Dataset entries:
-- ==== Sys2Proof/Laws/HostPorts.lean ====
section
/-!
SUPPORT. Reading a section of a state vector back: a section that was written reads as what was written
(R365, R367), and a section that is accepted is the one its value writes (R366).
-/
namespace Sys2Proof.Machine

/-! ## Words -/

theorem wordBool_eq_some {w : Word} {b : Bool} : wordBool w = some b ↔ w = boolWord b := by
  unfold wordBool boolWord
  split
  next h => subst h; cases b <;> simp
  next h =>
    split
    next h' => subst h'; cases b <;> simp
    next h' => cases b <;> simp <;> assumption

theorem wordInc_eq_some {w : Word} {i : Inc} : wordInc w = some i ↔ w = incWord i := by
  unfold wordInc
  split
  next h => subst h; cases i <;> simp [incWord]
  next h =>
    split
    next h' => subst h'; cases i <;> simp [incWord]
    next h' =>
      split
      next h'' => subst h''; cases i <;> simp [incWord]
      next h'' => cases i <;> simp [incWord] <;> assumption

theorem word_eq_ofNat {w : Word} {k : Nat} (hk : k < 2 ^ 32) : w.toNat = k ↔ w = BitVec.ofNat 32 k := by
  constructor
  · intro h; rw [← h, BitVec.ofNat_toNat, BitVec.setWidth_eq]
  · intro h; rw [h, BitVec.toNat_ofNat, Nat.mod_eq_of_lt hk]

theorem wordMarker_eq_some {w : Word} {m : Marker} :
    wordMarker w = some m ↔ w = BitVec.ofNat 32 m.toNat := by
  rw [← word_eq_ofNat (by cases m <;> decide)]
  unfold wordMarker
  split
  next h => rw [h]; cases m <;> simp [Marker.toNat]
  next h => rw [h]; cases m <;> simp [Marker.toNat]
  next h => rw [h]; cases m <;> simp [Marker.toNat]
  next h => rw [h]; cases m <;> simp [Marker.toNat]
  next h0 h1 h2 h3 => cases m <;> simp only [Marker.toNat, reduceCtorEq, false_iff] <;> assumption

theorem wordChan_eq_some {w : Word} {n : ChanId} : wordChan w = some n ↔ w = BitVec.ofNat 32 n.toNat := by
  rw [← word_eq_ofNat (by cases n <;> decide)]
  unfold wordChan
  split
  next h => rw [h]; cases n <;> simp [ChanId.toNat]
  next h => rw [h]; cases n <;> simp [ChanId.toNat]
  next h => rw [h]; cases n <;> simp [ChanId.toNat]
  next h => rw [h]; cases n <;> simp [ChanId.toNat]
  next h0 h1 h2 h3 => cases n <;> simp only [ChanId.toNat, reduceCtorEq, false_iff] <;> assumption

theorem wordWidth_eq_some {w : Word} {u : UnitWidth} :
    wordWidth w = some u ↔ w = BitVec.ofNat 32 u.bits := by
  unfold wordWidth
  split
  next h => subst h; cases u <;> simp [UnitWidth.bits]
  next h =>
    split
    next h' => subst h'; cases u <;> simp [UnitWidth.bits]
    next h' => cases u <;> simp [UnitWidth.bits] <;> assumption

theorem eventOfCode_eq_some {k : Nat} {ev : StartEvent} : eventOfCode k = some ev ↔ k = ev.code := by
  unfold eventOfCode
  split <;> cases ev <;> simp_all [StartEvent.code]

theorem wordEvent_eq_some {v : Variant} {w : Word} {ev : StartEvent} :
    wordEvent v w = some ev ↔ w = BitVec.ofNat 32 ev.code ∧ producible v ev = true := by
  unfold wordEvent
  rw [Option.filter_eq_some_iff, eventOfCode_eq_some, word_eq_ofNat (by cases ev <;> decide)]

/-! ## Sections -/

/-- An accepted channel section is the one its channel writes; the channel meets what R366 checks and has the
identity of its place. -/
theorem readChannel_eq_some {cfg : Config} {c : CoreId} {n : ChanId} {ws rest : List Word} {ch : Channel} :
    readChannel cfg c n ws = some (ch, rest) ↔
      ws = channelSection c n ch ++ rest ∧ channelOk cfg c n ch = true
        ∧ producible (cfg.variant.get c) ch.startMode = true ∧ ch.cpuCore = c ∧ ch.channelNumber = n := by
  constructor
  · intro h
    unfold readChannel at h
    split at h
    next w0 w1 w2 w3 w4 w5 w6 w7 w8 w9 w10 w11 w12 w13 w14 w15 w16 w17 rest' =>
      split at h
      next hid =>
        obtain ⟨h0, h1, h2⟩ := hid
        simp only [Option.bind_eq_bind, Option.bind_eq_some_iff] at h
        obtain ⟨i, hi, j, hj, r, hr, p, hp, q, hq, f, hf, m, hm, x, hx, h⟩ := h
        split at h
        next hok =>
          cases h
          rw [wordInc_eq_some] at hi hj
          rw [wordMarker_eq_some] at hr
          rw [wordBool_eq_some] at hp hq hf hx
          rw [wordEvent_eq_some] at hm
          refine ⟨?_, hok, hm.2, rfl, rfl⟩
          rw [h0, h1, h2, hi, hj, hr, hp, hq, hf, hm.1, hx]
          rfl
        · cases h
      · cases h
    · cases h
  · rintro ⟨rfl, hok, hm, hc, hn⟩
    obtain ⟨a1, a2, a3, ev, si, di, a4, a5, a6, a7, r, p, q, f, x, c', n'⟩ := ch
    cases hc
    cases hn
    simp only [channelSection, List.cons_append, List.nil_append, readChannel]
    rw [if_pos ⟨trivial, trivial, trivial⟩, wordInc_eq_some.2 rfl, wordInc_eq_some.2 rfl,
      wordMarker_eq_some.2 rfl, wordBool_eq_some.2 rfl, wordBool_eq_some.2 rfl, wordBool_eq_some.2 rfl,
      wordEvent_eq_some.2 ⟨rfl, hm⟩, wordBool_eq_some.2 rfl]
    simp [hok]

/-- What R366 checks of a channel, as the invariant says it. -/
theorem channelOk_iff {cfg : Config} {c : CoreId} {n : ChanId} {ch : Channel} :
    channelOk cfg c n ch = true ↔ ch.remainingCount.toNat ≤ (countMask cfg c n).toNat + 1
      ∧ ch.iterationCount ≤ ch.remainingCount ∧ (ch.running ≠ .idle → ch.inProgress = true) := by
  unfold channelOk
  rw [Bool.and_eq_true, Bool.and_eq_true, decide_eq_true_eq, decide_eq_true_eq, Bool.or_eq_true,
    decide_eq_true_eq, and_assoc]
  refine and_congr Iff.rfl (and_congr Iff.rfl ?_)
  by_cases h : ch.running = .idle <;> simp [h]

theorem readChannels_eq_some {cfg : Config} {c : CoreId} {ws rest : List Word} {chans : PerChan Channel} :
    readChannels cfg c ws = some (chans, rest) ↔
      ws = channelSection c .ch0 chans.ch0 ++ (channelSection c .ch1 chans.ch1
          ++ (channelSection c .ch2 chans.ch2 ++ (channelSection c .ch3 chans.ch3 ++ rest)))
        ∧ ∀ n, ChannelInv cfg c n (chans.get n) := by
  have key : ∀ n ch, (channelOk cfg c n ch = true ∧ producible (cfg.variant.get c) ch.startMode = true
      ∧ ch.cpuCore = c ∧ ch.channelNumber = n) ↔ ChannelInv cfg c n ch := by
    intro n ch
    rw [channelOk_iff]
    constructor
    · rintro ⟨⟨h1, h2, h3⟩, h4, h5, h6⟩; exact ⟨h1, h2, h3, h4, h5, h6⟩
    · rintro ⟨h1, h2, h3, h4, h5, h6⟩; exact ⟨⟨h1, h2, h3⟩, h4, h5, h6⟩
  obtain ⟨x0, x1, x2, x3⟩ := chans
  unfold readChannels
  simp only [Option.bind_eq_bind, Option.bind_eq_some_iff, Prod.exists, readChannel_eq_some, key,
    Option.some.injEq, Prod.mk.injEq, PerChan.mk.injEq]
  constructor
  · rintro ⟨y0, r0, ⟨rfl, h0⟩, y1, r1, ⟨rfl, h1⟩, y2, r2, ⟨rfl, h2⟩, y3, r3, ⟨rfl, h3⟩, ⟨rfl, rfl, rfl, rfl⟩, rfl⟩
    exact ⟨rfl, fun n => by cases n <;> assumption⟩
  · rintro ⟨rfl, h⟩
    exact ⟨x0, _, ⟨rfl, h .ch0⟩, x1, _, ⟨rfl, h .ch1⟩, x2, _, ⟨rfl, h .ch2⟩, x3, _, ⟨rfl, h .ch3⟩,
      ⟨rfl, rfl, rfl, rfl⟩, rfl⟩

/-- An accepted share table: the words are those of its entries, bank by bank, and it lists no other bank. -/
theorem readShare_some {l : List Nat} (hl : l.Pairwise (· < ·)) {ws rest : List Word}
    {share : List (Nat × ShareEntry)} (h : readShare l ws = some (share, rest)) :
    ws = shareSection share l ++ rest ∧ storeWf ShareEntry.reset share = true ∧ ∀ p ∈ share, p.1 ∈ l := by
  induction l generalizing ws rest share with
  | nil => cases h; exact ⟨rfl, rfl, by simp⟩
  | cons b bs ih =>
    match ws, h with
    | v :: o :: ws', h =>
      simp only [readShare, Option.bind_eq_bind, Option.bind_eq_some_iff, wordBool_eq_some,
        wordChan_eq_some, Prod.exists, Option.some.injEq, Prod.mk.injEq] at h
      obtain ⟨va, rfl, ow, rfl, sh, re, hre, rfl, rfl⟩ := h
      obtain ⟨rfl, hwf, hmem⟩ := ih (List.pairwise_cons.1 hl).2 hre
      have hne : ∀ b' ∈ bs, b' ≠ b := fun b' hb => Nat.ne_of_gt ((List.pairwise_cons.1 hl).1 b' hb)
      have hsec : ∀ l' : List Nat, (∀ b' ∈ l', b' ≠ b) →
          shareSection (shareSet sh b ⟨va, ow⟩) l' = shareSection sh l' := by
        intro l'
        induction l' with
        | nil => intro _; rfl
        | cons a l' ih' =>
          intro ha
          simp only [shareSection]
          rw [ih' fun b' hb => ha b' (List.mem_cons_of_mem _ hb)]
          unfold shareAt shareSet
          rw [storeGet_set_other _ hwf (ha a List.mem_cons_self)]
      refine ⟨?_, shareSet_form _ _ hwf, ?_⟩
      · rw [shareSection, hsec _ hne]
        unfold shareAt shareSet
        rw [storeGet_set_same _ _ hwf]
        simp [shareWords]
      · exact shareSet_banks _ List.mem_cons_self fun p hp => List.mem_cons_of_mem _ (hmem p hp)
    | [], h => cases h
    | [_], h => cases h

/-- The share words of a table read back as the table, where it lists only the banks read. -/
theorem readShare_section {l : List Nat} {share : List (Nat × ShareEntry)}
    (hwf : storeWf ShareEntry.reset share = true) (hmem : ∀ p ∈ share, p.1 ∈ l) (rest : List Word) :
    readShare l (shareSection share l ++ rest) = some (share, rest) := by
  have key : ∀ l' : List Nat, ∃ sh, readShare l' (shareSection share l' ++ rest) = some (sh, rest)
      ∧ storeWf ShareEntry.reset sh = true
      ∧ ∀ b, shareAt sh b = if b ∈ l' then shareAt share b else ShareEntry.reset := by
    intro l'
    induction l' with
    | nil => exact ⟨[], rfl, rfl, fun b => by simp [shareAt, storeGet]⟩
    | cons a l' ih =>
      obtain ⟨sh, h1, h2, h3⟩ := ih
      refine ⟨shareSet sh a (shareAt share a), ?_, shareSet_form _ _ h2, fun b => ?_⟩
      · simp only [shareSection, shareWords, List.cons_append, List.nil_append, readShare]
        rw [wordBool_eq_some.2 rfl, wordChan_eq_some.2 rfl]
        simp [h1]
      · unfold shareAt shareSet at *
        by_cases hb : b = a
        · subst hb; rw [storeGet_set_same _ _ h2]; simp
        · rw [storeGet_set_other _ h2 hb, h3]; simp [hb]
  obtain ⟨sh, h1, h2, h3⟩ := key l
  have hunlisted : ∀ (m : List (Nat × ShareEntry)) b, (∀ p ∈ m, p.1 ≠ b) →
      storeGet ShareEntry.reset m b = ShareEntry.reset := by
    intro m b
    induction m with
    | nil => intro _; rfl
    | cons p m ih =>
      intro h
      simp only [storeGet]
      rw [if_neg (h p List.mem_cons_self)]
      exact ih fun q hq => h q (List.mem_cons_of_mem _ hq)
  have : sh = share := by
    refine store_ext h2 hwf fun b => ?_
    have := h3 b
    unfold shareAt at this
    rw [this]
    split
    · rfl
    next hb => exact (hunlisted share b fun p hp e => hb (e ▸ hmem p hp)).symm
  rw [h1, this]

theorem pairwise_insertRising (k : Nat) {l : List Nat} (h : l.Pairwise (· < ·)) :
    (insertRising k l).Pairwise (· < ·) := by
  induction l with
  | nil => simp [insertRising]
  | cons j r ih =>
    have hj := List.pairwise_cons.1 h
    simp only [insertRising]
    split
    next hk =>
      refine List.pairwise_cons.2 ⟨fun b hb => ?_, h⟩
      rcases List.mem_cons.1 hb with rfl | hb
      · exact hk
      · exact Nat.lt_trans hk (hj.1 b hb)
    next hk =>
      split
      · exact h
      next hne =>
        refine List.pairwise_cons.2 ⟨fun b hb => ?_, ih hj.2⟩
        rcases mem_insertRising.1 hb with rfl | hb
        · omega
        · exact hj.1 b hb

/-- The banks are listed in increasing order, each once (R60, R363). -/
theorem pairwise_banks (cfg : Config) : (banks cfg).Pairwise (· < ·) := by
  unfold banks
  generalize regionIds cfg = l
  induction l with
  | nil => simp
  | cons r l ih => exact pairwise_insertRising _ ih

/-- An accepted set section is the one its set writes; the set meets its invariants and performs no slice
(R363, R366). -/
theorem readSet_eq_some {cfg : Config} {c : CoreId} {chans : PerChan Channel} {ws rest : List Word} {S : ChannelSet}
    (hc : ∀ n, ChannelInv cfg c n (chans.get n)) :
    readSet (banks cfg) c chans ws = some (S, rest) ↔
      ws = setSection (banks cfg) c S ++ rest ∧ S.chans = chans ∧ SetInv cfg c S ∧ S.executing = none := by
  constructor
  · intro h
    unfold readSet at h
    split at h
    next w0 w1 w2 w3 w4 rest' =>
      split at h
      next hid =>
        simp only [Option.bind_eq_bind, Option.bind_eq_some_iff] at h
        obtain ⟨b, hb, w, hw, ch, hch, r, hr, h⟩ := h
        split at h
        next hok =>
          cases h
          rw [wordBool_eq_some] at hb
          rw [wordWidth_eq_some] at hw
          rw [wordChan_eq_some] at hch
          obtain ⟨h1, h2, h3⟩ := readShare_some (pairwise_banks cfg) 
            (show readShare (banks cfg) rest' = some (r.1, r.2) from hr)
          refine ⟨?_, rfl, ⟨hc, hok, h2, h3⟩, rfl⟩
          have : (w1.setWidth 4).setWidth 32 = w1 := by
            have := hid.2; bv_omega
          simp [setSection, hid.1, this, hb, hw, hch, h1]
        · cases h
      · cases h
    · cases h
  · rintro ⟨rfl, rfl, hS, he⟩
    obtain ⟨chs, ex, st, sh, sl⟩ := S
    obtain ⟨bu, wi, cn⟩ := sl
    cases he
    simp only [setSection, List.cons_append, List.nil_append, readSet]
    rw [if_pos ⟨trivial, by bv_omega⟩, wordBool_eq_some.2 rfl, wordWidth_eq_some.2 rfl, wordChan_eq_some.2 rfl,
      readShare_section hS.share_form hS.share_banks]
    have : (BitVec.setWidth 32 st).setWidth 4 = st := by bv_omega
    simp [this]
    exact hS.slot_ok

/-- An accepted vector is the one its sets write, and the sets meet their invariants; every vector that SAVE
writes of such sets is accepted (R366, R367). -/
theorem readVector_eq_some {cfg : Config} {vec : List Word} {sets : PerCore ChannelSet} :
    readVector cfg vec = some sets ↔ vec = saveVector cfg sets ∧ (∀ c, SetInv cfg c (sets.get c))
      ∧ ∀ c, (sets.get c).executing = none := by
  obtain ⟨S0, S1⟩ := sets
  unfold readVector
  simp only [Option.bind_eq_bind, Option.bind_eq_some_iff, Prod.exists, readChannels_eq_some]
  constructor
  · rintro ⟨c0, r0, ⟨rfl, h0⟩, c1, r1, ⟨rfl, h1⟩, T0, r2, hT0, T1, r3, hT1, h⟩
    rw [readSet_eq_some h0] at hT0
    rw [readSet_eq_some h1] at hT1
    obtain ⟨rfl, rfl, i0, e0⟩ := hT0
    obtain ⟨rfl, rfl, i1, e1⟩ := hT1
    split at h
    next hr =>
      cases h
      subst hr
      exact ⟨by simp [saveVector, channelSections], fun c => by cases c <;> assumption,
        fun c => by cases c <;> assumption⟩
    · cases h
  · rintro ⟨rfl, h, he⟩
    refine ⟨S0.chans, _, ⟨by simp only [saveVector, channelSections, List.append_assoc]; rfl, (h .core0).chans⟩,
      S1.chans, _, ⟨rfl, (h .core1).chans⟩, S0, setSection (banks cfg) .core1 S1, ?_, S1, [], ?_, ?_⟩
    · exact (readSet_eq_some (h .core0).chans).2 ⟨rfl, rfl, h .core0, he .core0⟩
    · exact (readSet_eq_some (h .core1).chans).2 ⟨(List.append_nil _).symm, rfl, h .core1, he .core1⟩
    · simp

end Sys2Proof.Machine
end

*Your instructions:*
From the entries, report each line that includes the word "channelSections".

*Response to the exercise:*
      exact ⟨by simp [saveVector, channelSections], fun c => by cases c <;> assumption,
    refine ⟨S0.chans, _, ⟨by simp only [saveVector, channelSections, List.append_assoc]; rfl, (h .core0).chans⟩,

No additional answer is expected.